-- ==== Sys2Proof/Tests/Slice0.lean ====
section
/-! SUPPORT. Tests: what `Instr.wf` refuses, worked values of the spec, and for each statement with hypotheses a concrete
state and operands that meet them. -/

namespace Sys2Proof.Tests

set_option Elab.async false

open Sys2Proof Sys2Proof.Machine

/-! ### Well-formedness refuses -/

theorem test_wf_port : (Instr.linkTrained 35).wf = true ∧ (Instr.linkTrained 36).wf = false := by decide
theorem test_wf_offset : (Instr.registerWrite 4 0).wf = true ∧ (Instr.registerWrite 6 0).wf = false := by decide
theorem test_wf_queue : (Instr.regRead 64).wf = true ∧ (Instr.regRead 65).wf = false := by decide
theorem test_wf_intake : (Instr.cpRecordIntake [default]).wf = true ∧ (Instr.cpRecordIntake []).wf = false := by decide
theorem test_wf_tile : (Instr.tileReceive []).wf = true ∧ (Instr.tileReceive (List.replicate (2 ^ 14) 0)).wf = false := by
  constructor
  · decide
  · rw [Instr.wf, List.length_replicate]; decide
theorem test_wf_response :
    (Instr.memoryResponse 0 0 2 0).wf = true ∧ (Instr.memoryResponse 0 0 3 0).wf = false := by decide
theorem test_wf_monitor :
    (Instr.wearMeasure 3 0 8 0).wf = true ∧ (Instr.wearMeasure 3 0 9 0).wf = false
      ∧ (Instr.wearMeasure 2 1 0 0).wf = false ∧ (Instr.wearMeasure 0 3 131 0).wf = true
      ∧ (Instr.wearMeasure 7 0 0 0).wf = false := by decide

/-! ### The helpers of the tests -/

/-- The block out of reset with a body. -/
def up (b : Body) : State := { b := b }

/-- A command record: code, context, GLOBAL, body words, ADDR, w3 [31:12]. -/
def record (code ctx : Nat) (g : Bool) (body : List Nat) (addr : Nat := 0) (arg : Nat := 0) : CmdRec :=
  { w0 := code + 2 ^ 8 * ctx + 2 ^ 15 * b2n g + 2 ^ 16 * cdiv body.length 4, w1 := 7, w2 := addr, w3 := 2 ^ 12 * arg,
    body := body, priv := true }

/-- A body that serves: a lay in force with every line of a page present, DX_READY 1. -/
def serving : Body :=
  { blk := { dxReady := true, dxEn := true, started := true, grade := List.replicate 4 0xFFFFFFFF },
    lay := { loaded := true, pending := false, secs := [{ type := 1, els := [15, 0, 0, 0xFFFFFFFF, 0, 0x08000000] }] } }

/-- That body with context 0 in RUN. -/
def running : Body := { serving with ctxs := tset (List.replicate 64 {}) 0 { st := .run } }

/-- That body with page 0 of context 0 mapped to the first page of its partition, and one line of memory. -/
def mapped (line : List Hank) : Body :=
  { serving with
    ctxs := tset (List.replicate 64 {}) 0 { st := .run, rootValid := true },
    parts := tset (List.replicate 4 {}) 0 { ppnCount := 1, port := 0x100 },
    xlt := { cache := [{ ctx := 0, vpn := 0, ppn := 0, rd := true, wr := true, acc := true }] },
    mem := memWrite [] 0 (sealedLine line) }

/-- A body with a record at the head of its queue, or kept for its immediate acceptance. -/
def queued (r : CmdRec) (b : Body) : Body := { b with cp := { b.cp with queue := [r] } }
def express (r : CmdRec) (b : Body) : Body := { b with cp := { b.cp with express := [r] } }

/-- A packet of a virtual channel with a header hank. -/
def packet (vc : Nat) (ws : List Nat) (more : List Hank := []) : Packet := { vc := vc, hanks := i32Hank ws :: more }

/-- A body with that packet before its consumer. -/
def waiting (p : Packet) (b : Body) : Body := { b with fab := { b.fab with rx := [p] } }

/-! ### Every step, the reset, the bight chain and the start -/

/-- A state with commands that wait. -/
def waits (cs : List Instr) (b : Body) : State := { up b with pending := cs }

theorem test_witness_stepRunsFront : (waits [.trigger, .arm] {}).pending = .trigger :: [.arm] := rfl
theorem test_witness_idleTick_root :
    (up { stc := { root := true } }).pending = [] ∧ powered (up { stc := { root := true } })
      ∧ (up { stc := { root := true } }).b.obs.stage.length < 15 := ⟨rfl, rfl, by decide⟩
theorem test_witness_idleTick_other :
    (up { stc := { phase := 1022 } }).pending = [] ∧ powered (up { stc := { phase := 1022 } })
      ∧ (up { stc := { phase := 1022 } }).b.stc.hold = 0 ∧ (up { stc := { phase := 1022 } }).b.stc.phase < 1023 :=
  ⟨rfl, rfl, rfl, by decide⟩
theorem test_witness_queueUntouched : ∃ t, exec .trigger (waits [.arm] {}) = .next t ∧ t.pending = [.arm] := ⟨_, rfl, rfl⟩
theorem test_witness_resetHoldsEverything :
    (up { blk := { porst := true } }).b.blk.porst = true ∧ movesInReset .trigger = false := ⟨rfl, rfl⟩

/-- A chip at rack 17, position 300. -/
def placed : FabAddr := { addr := 0x232C, locked := true, bco := some 0 }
────────────────────
_What the exercise asks_
Copy out all of the records above with nothing altered.

_Answer space_
-- ==== Sys2Proof/Tests/Slice0.lean ====
section
/-! SUPPORT. Tests: what `Instr.wf` refuses, worked values of the spec, and for each statement with hypotheses a concrete
state and operands that meet them. -/

namespace Sys2Proof.Tests

set_option Elab.async false

open Sys2Proof Sys2Proof.Machine

/-! ### Well-formedness refuses -/

theorem test_wf_port : (Instr.linkTrained 35).wf = true ∧ (Instr.linkTrained 36).wf = false := by decide
theorem test_wf_offset : (Instr.registerWrite 4 0).wf = true ∧ (Instr.registerWrite 6 0).wf = false := by decide
theorem test_wf_queue : (Instr.regRead 64).wf = true ∧ (Instr.regRead 65).wf = false := by decide
theorem test_wf_intake : (Instr.cpRecordIntake [default]).wf = true ∧ (Instr.cpRecordIntake []).wf = false := by decide
theorem test_wf_tile : (Instr.tileReceive []).wf = true ∧ (Instr.tileReceive (List.replicate (2 ^ 14) 0)).wf = false := by
  constructor
  · decide
  · rw [Instr.wf, List.length_replicate]; decide
theorem test_wf_response :
    (Instr.memoryResponse 0 0 2 0).wf = true ∧ (Instr.memoryResponse 0 0 3 0).wf = false := by decide
theorem test_wf_monitor :
    (Instr.wearMeasure 3 0 8 0).wf = true ∧ (Instr.wearMeasure 3 0 9 0).wf = false
      ∧ (Instr.wearMeasure 2 1 0 0).wf = false ∧ (Instr.wearMeasure 0 3 131 0).wf = true
      ∧ (Instr.wearMeasure 7 0 0 0).wf = false := by decide

/-! ### The helpers of the tests -/

/-- The block out of reset with a body. -/
def up (b : Body) : State := { b := b }

/-- A command record: code, context, GLOBAL, body words, ADDR, w3 [31:12]. -/
def record (code ctx : Nat) (g : Bool) (body : List Nat) (addr : Nat := 0) (arg : Nat := 0) : CmdRec :=
  { w0 := code + 2 ^ 8 * ctx + 2 ^ 15 * b2n g + 2 ^ 16 * cdiv body.length 4, w1 := 7, w2 := addr, w3 := 2 ^ 12 * arg,
    body := body, priv := true }

/-- A body that serves: a lay in force with every line of a page present, DX_READY 1. -/
def serving : Body :=
  { blk := { dxReady := true, dxEn := true, started := true, grade := List.replicate 4 0xFFFFFFFF },
    lay := { loaded := true, pending := false, secs := [{ type := 1, els := [15, 0, 0, 0xFFFFFFFF, 0, 0x08000000] }] } }

/-- That body with context 0 in RUN. -/
def running : Body := { serving with ctxs := tset (List.replicate 64 {}) 0 { st := .run } }

/-- That body with page 0 of context 0 mapped to the first page of its partition, and one line of memory. -/
def mapped (line : List Hank) : Body :=
  { serving with
    ctxs := tset (List.replicate 64 {}) 0 { st := .run, rootValid := true },
    parts := tset (List.replicate 4 {}) 0 { ppnCount := 1, port := 0x100 },
    xlt := { cache := [{ ctx := 0, vpn := 0, ppn := 0, rd := true, wr := true, acc := true }] },
    mem := memWrite [] 0 (sealedLine line) }

/-- A body with a record at the head of its queue, or kept for its immediate acceptance. -/
def queued (r : CmdRec) (b : Body) : Body := { b with cp := { b.cp with queue := [r] } }
def express (r : CmdRec) (b : Body) : Body := { b with cp := { b.cp with express := [r] } }

/-- A packet of a virtual channel with a header hank. -/
def packet (vc : Nat) (ws : List Nat) (more : List Hank := []) : Packet := { vc := vc, hanks := i32Hank ws :: more }

/-- A body with that packet before its consumer. -/
def waiting (p : Packet) (b : Body) : Body := { b with fab := { b.fab with rx := [p] } }

/-! ### Every step, the reset, the bight chain and the start -/

/-- A state with commands that wait. -/
def waits (cs : List Instr) (b : Body) : State := { up b with pending := cs }

theorem test_witness_stepRunsFront : (waits [.trigger, .arm] {}).pending = .trigger :: [.arm] := rfl
theorem test_witness_idleTick_root :
    (up { stc := { root := true } }).pending = [] ∧ powered (up { stc := { root := true } })
      ∧ (up { stc := { root := true } }).b.obs.stage.length < 15 := ⟨rfl, rfl, by decide⟩
theorem test_witness_idleTick_other :
    (up { stc := { phase := 1022 } }).pending = [] ∧ powered (up { stc := { phase := 1022 } })
      ∧ (up { stc := { phase := 1022 } }).b.stc.hold = 0 ∧ (up { stc := { phase := 1022 } }).b.stc.phase < 1023 :=
  ⟨rfl, rfl, rfl, by decide⟩
theorem test_witness_queueUntouched : ∃ t, exec .trigger (waits [.arm] {}) = .next t ∧ t.pending = [.arm] := ⟨_, rfl, rfl⟩
theorem test_witness_resetHoldsEverything :
    (up { blk := { porst := true } }).b.blk.porst = true ∧ movesInReset .trigger = false := ⟨rfl, rfl⟩

/-- A chip at rack 17, position 300. -/
def placed : FabAddr := { addr := 0x232C, locked := true, bco := some 0 }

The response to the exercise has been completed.